Unique Thinkers United

Arundhati Roy

23/09/2011 14:16

The Indian novelist, activist and a world citizen, Arundhati Roy is known worldwide for her contribution to many issues from environment to women's rights to other social issues. She is renowned for her novel "The God of Small Things" which also won her the Booker Prize. 


Born to a Keralite Syrian Christian mother and a Bengali Hindu father on November 24, 1961, Roy spent her childhood in Aymanam, in Kerala, schooling in Corpus Christi. She left Kerala at the age of 16 to move to Delhi. Here, she had to take-up the life of a homeless, staying in a small hut with a tin roof within the walls of Delhi's Feroz Shah Kotla. She made a living of selling empty bottles. From here she then proceeded to study architecture at the Delhi School of Architecture (where she met her first husband, the architect Gerard Da Cunha).

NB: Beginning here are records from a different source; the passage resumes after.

def expandRequest (s : State) (k : Nat) (j : Job) (rows cols : Nat) (tup : List Nat) (rdim cdim : Nat) (d : BitVec 512) (t : Nat) :
    JobRes :=
  let z := symSize d
  let (slot', _, zero, _) := canon d (expandIndex tup rdim cdim cols t)
  if symSpad d = false ∧ t < rows * cols ∧ zero = false then
    request s k j (slotAddr d slot') z z [pRD] 3 t (fun key s =>
      .ok (jobPost s k j (t + 1279) t (.memRead key z (.job j.stream j.seq (z * t)))) j)
  else .ok s j

/-- The members of a fold: tile element (i, j) is element j of row i, read at TYPE's size (R208). -/
def foldMembers (j : Job) (d : BitVec 512) (tup : List Nat) (rdim cdim row0 col0 rows cols : Nat) : List Member :=
  let z := symSize d
  (List.range (rows * cols)).map (fun e =>
    (tileIndex tup rdim cdim row0 col0 (e / cols) (e % cols), Memory.readNat j.buf (128 * (e / cols) + z * (e % cols)) z))

/-- The first landing of a fold (R208). -/
def foldLand (d : BitVec 512) (rows : Nat) : Nat := if symSpad d then rows + 24 else rows + 1292

def foldCycle (s : State) (k : Nat) (j : Job) (tile y rows cols row0 col0 : Nat) (tup : List Nat) (rdim cdim : Nat)
    (d : BitVec 512) (tag : BitVec 2) (t : Nat) : JobRes :=
  if t < rows then
    .ok s { j with buf := Memory.writeNat j.buf (128 * t) 128 (getRow (getCore s k) (32 * tile + t)).toNat }
  else if t = rows then
    let (s, j) := groupStore s k j y d (tagImplies d tag rdim cdim row0 col0)
      ((foldMembers j d tup rdim cdim row0 col0 rows cols).map (fun m => (m, 0))) (foldLand d rows)
    .ok s j
  else .ok s j

-- Sum cells, windows, exchange (R210 to R214)

def cpatomSample (s : State) (k : Nat) (j : Job) (src n : Nat) (ty : Ty) (t : Nat) : JobRes :=
  if 1 ≤ t ∧ t ≤ n then
    let z := Ty.size ty
    .ok (jobPost s k j (t + 1279) (t - 1) (.cellAdd (j.nums.headD 0) ty (spadNat s k (src + z * (t - 1)) z)))
      { j with nums := j.nums.drop 1 }
  else .ok s j

def cpatomRequest (s : State) (k : Nat) (j : Job) (cell n : Nat) (per : Bool) (t : Nat) : JobRes :=
  if t < n then
    request s k j (if per then (cell + 64 * t) % 2 ^ 64 else cell) 64 64 [pAT] 6 t (fun key s => .ok s { j with nums := j.nums ++ [key] })
  else .ok s j

/-- Note an effect of a command in progress that leaves the core in this cycle (R116). -/
def leaveNow (s : State) (k : Nat) (j : Job) (t sub : Nat) (e : Effect) : State :=
  modCore s k (fun c => { c with leaving := c.leaving ++ [jobFlight j t sub e] })

/-- Source granules of a CPPUT go to its transfer as they are read (R212); `nums` holds the transfer's number, and nothing in a
secondary, whose copy does not proceed (R116). -/
def putCycle (s : State) (k : Nat) (j : Job) (src len t : Nat) : JobRes :=
  if 1 ≤ t ∧ t ≤ len / 64 then
    let a := src + 64 * (t - 1)
    let v := spadNat s k a 64
    let s := leaveNow s k j t t (.spad a 64 (2 ^ 64 - 1) v none)
    .ok { s with xfers := s.xfers.map (fun x =>
      if j.nums.head? = some x.id then { x with data := Memory.writeNat x.data (64 * (t - 1)) 64 v, read := 64 * t } else x) } j
  else .ok s j

/-- The exchange latency L between two cores (R214). -/
def exchangeLatency (a b : Nat) : Nat := if pkgOf a ≠ pkgOf b then 560 else if dieOf a ≠ dieOf b then 96 else 48

/-- The link that beat `i` of a core leaves on (R327). -/
def linkOf (k i : Nat) : Nat := 8 * dieOf k + (numOf k % 8 + i) % 8

/-- The beat credit's unit is 2^-16 / 12 beats (R330); a link's entry holds its credit minus the 64 beats of its start. -/
def beatUnit : Nat := 12 * 2 ^ 16
def beatCreditOf (c : CoreState) (link : Nat) : Int := 64 * beatUnit + Sparse.get 0 c.beatCredit link

def getLink (s : State) (pkg link : Nat) : Link := Sparse.get {} (getPkg s pkg).links link

/-- A beat to another package spends the credit of its link; left negative, it raises a hold with cause 2 (R330). -/
def spendBeat (s : State) (k rcore i : Nat) (j : Job) : State :=
  if pkgOf k = pkgOf rcore then s
  else
    let l := linkOf k i
    let s := modCore s k (fun c => { c with beatCredit := Sparse.set 0 c.beatCredit l (Sparse.get 0 c.beatCredit l - beatUnit) })
    if beatCreditOf (getCore s k) l < 0 then
      raiseCause s (getCore s k).pid ⟨2, k, j.station, j.stream, j.evt, l + 1, coreAgent s k j.stream, false⟩
    else s

/-- A link that has FAILED delivers nothing, and neither does a flit that could not be corrected (R329); a link joins link n of one
package to link n of the other (R327). -/
def linkLost (s : State) (pkg link : Nat) : Bool :=
  let l := getLink s pkg link
  l.state == 3 || l.badFlit == s.clock + 1

def beatLost (s : State) (k rcore i : Nat) : Bool :=
  pkgOf k != pkgOf rcore && (linkLost s (pkgOf k) (linkOf k i) || linkLost s (pkgOf rcore) (linkOf k i))

/-- Beat `i` of a send from domain-relative core `rel`, as it comes to a receiver. -/
def beatFlight (j : Job) (rel lat raddr rrun i v : Nat) : Flight :=
  ⟨j.issue + lat + i, cpoSt, .cp, j.seq, j.issue, i, false, .beat (raddr + 128 * i) (BitVec.ofNat 1024 v) rel rrun, none, j.evt⟩

/-- Take a beat back from the cores it goes to. -/
def dropBeat (s : State) (d : Domain) (rel rcore : Nat) (j : Job) (i : Nat) : State :=
  (bothOf d rcore).foldl (fun s q => modCore s q (fun c => { c with inflight := c.inflight.filter (fun f =>
    match f.eff with
    | .beat _ _ x _ => !(x == rel && f.seq == j.seq && f.sub == i)
    | _ => true) })) s

/-- A beat leaves at the XP (R116, R214): the credit of its link, the comparison of a pair; a lost one never lands (R329). -/
def sendBeat (s : State) (d : Domain) (k : Nat) (j : Job) (rcore raddr t i : Nat) : State :=
  let v := Memory.readNat j.buf (128 * i) 128
  let s := leaveNow s k j t i (.beat (raddr + 128 * i) (BitVec.ofNat 1024 v) (relOf d k) 0)
  let s := modCore s k (fun c => countEvent c 10 j.stream 1)
  if primaryOf d k = k then
    let s := spendBeat s k rcore i j
    if beatLost s k rcore i then dropBeat s d (relOf d k) rcore j i else s
  else s

/-- A send's cycle (R214): beat `t` - 1 is read and is on its way to its landing; the beat that reaches the XP leaves. A beat read in
catch-up that would land before F cannot be delivered (R315). -/
def sendCycle (s : State) (k : Nat) (j : Job) (src rcore raddr rrun beats t : Nat) : JobRes :=
  match domOf s k with
  | none => .ok s j
  | some d =>
    let lat := exchangeLatency k rcore
    let reads := decide (1 ≤ t) && decide (t ≤ beats)
    if reads ∧ d.status = .catchUp ∧ j.issue + lat + (t - 1) < d.freeze.getD 0 then
      .fault s j fBroken [toWord j.seq, 0, 0, 0] (t - 1)
    else
      let v := spadNat s k (src + 128 * (t - 1)) 128
      let j := if reads then { j with buf := Memory.writeNat j.buf (128 * (t - 1)) 128 v } else j
      let s := if reads && primaryOf d k == k then addBoth s d rcore (beatFlight j (relOf d k) lat raddr rrun (t - 1) v) else s
      let first := 2 + spanOf j.run (blkSt (blkOf src)) xpSt
      if first ≤ t ∧ t < first + beats then .ok (sendBeat s d k j rcore raddr t (t - first)) j else .ok s j

-- Vector and contraction engine (R245, R246, R263 to R267)

/-- One planned operation. -/
def planOp (s : State) (k : Nat) (j : Job) (o : Micro) : State :=
  match o with
  | .rowIn a r en zero land =>
    jobPost s k j land r (.row r (en ||| zero) ((spadRow (getCore s k) a) &&& ~~~(byteMask zero)) .plain)
  | .rowOut r a land => jobPost s k j land r (.spad a 128 (2 ^ 128 - 1) (getRow (getCore s k) r).toNat j.lc)
  | _ => s

def planCycle (s : State) (k : Nat) (j : Job) (ops : List (Nat × Micro)) (t : Nat) : JobRes :=
  .ok ((ops.filter (fun o => o.1 == t)).foldl (fun s o => planOp s k j o.2) s) j

/-- The gathered row of an orbit VLD (R246): lane by lane; `idx` holds the linear index of each active lane plus one. -/
def vldSyCycle (s : State) (k : Nat) (j : Job) (row : Nat) (d : BitVec 512) (en : BitVec 128) (idx : List Nat) (ty : Ty)
    (t : Nat) : JobRes :=
  if t = 17 ∧ en ≠ 0 then
    let vals := idx.map (fun i =>
      match i with
      | 0 => (0, 0)
      | i + 1 =>
        let (slot, neg, zero, _) := canon d ((unlinear d i).getD [])
        if zero then (0, 0) else symRead s k d slot neg)
    let land := 19 + spanOf j.run (blkSt (blkOf (symBase d))) veSt
    .ok (jobFlags (jobPost s k j land 0 (.row row en (BitVec.ofNat 1024 (packLanes (Ty.bits ty) (vals.map Prod.fst))) .plain))
      k j land 1 .ve (orFlags vals)) j
  else .ok s j

/-- The representatives of the walk so far, in `nums` newest first; the exact sum over them (R78). -/
def walkSum (j : Job) (a b : BitVec 512) : Num :=
  let rec go : List Nat → Nat → List (Nat × Num × Num)
    | x :: y :: r, i => (orbitWeight a i, symNum a x, symNum b y) :: go r (i + 1)
    | _, _ => []
  orbitSum (go j.nums.reverse 0)

/-- A representative: from scratchpad now, or sampled by the memory side in this cycle. -/
def walkRep (s : State) (k : Nat) (j : Job) (d : BitVec 512) (i p : Nat) : Nat :=
  if symSpad d then spadNat s k (slotAddr d i) (symSize d) else Memory.readNat j.buf (16 * i + p) (symSize d)

/-- The walk's result lands, or leaves for the sum cell (R266, R267). -/
def walkEnd (s : State) (k : Nat) (j : Job) (a b : BitVec 512) (row : Option Nat) (cell : Option Nat) (ty : Ty) (t : Nat) : State :=
  let finish := walkResult a b
  match row, cell with
  | some r, _ =>
    if t + 1 = finish then
      let (v, n, fl) := orbitResult ty (walkSum j a b)
      jobFlags (jobPost s k j finish 0 (.row r (BitVec.ofNat 128 (2 ^ n - 1)) (BitVec.ofNat 1024 v) .plain)) k j finish 1 .ce fl
    else s
  | none, some key => if t + 1 = finish then jobPost s k j (finish + 1280) 0 (.cellSum key ty (walkSum j a b)) else s
  | none, none => s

"The God of Small Things" is the only novel written by her. After the success of the book people anticipated about what the author would write next, when she surprised everyone by concentrating on political issues. She started writing about the Narmada Dam project, India's Nuclear Weapons, corrupt power company Enron's activities in India. She has now become a figure-head of the anti-globalization/alter-globalization movement and a vehement critic of neo-imperialism. 


Roy was awarded the Sydney Peace Prize in May 2004 for her work in social campaigns and advocacy of non-violence. She was also awarded the Sahitya Akademi award for her collection of essays, 'The Algebra of Infinite Justice' in January 2006, however she declined to accept it.

Apart from a book and political writing, Roy has also written movie scripts. She wrote and starred in "In Which Annie Gives it Those Ones", and wrote the script for Pradip Kishen's Electric Moon. She drew media attention when she spoke out in support of Phoolan Devi who she felt had been exploited by Shekhar Kapur's film Bandit Queen. 

Her strong presence over women issues is usually credited to her upbringing by her mother Mary Roy, the woman whose court case changed the inheritance laws in favour of women. According to her "a feminist is a woman who negotiates herself into a position where she has choices." 

Roy is the first non-expatriate Indian author and also the first Indian woman to have won the Booker prize.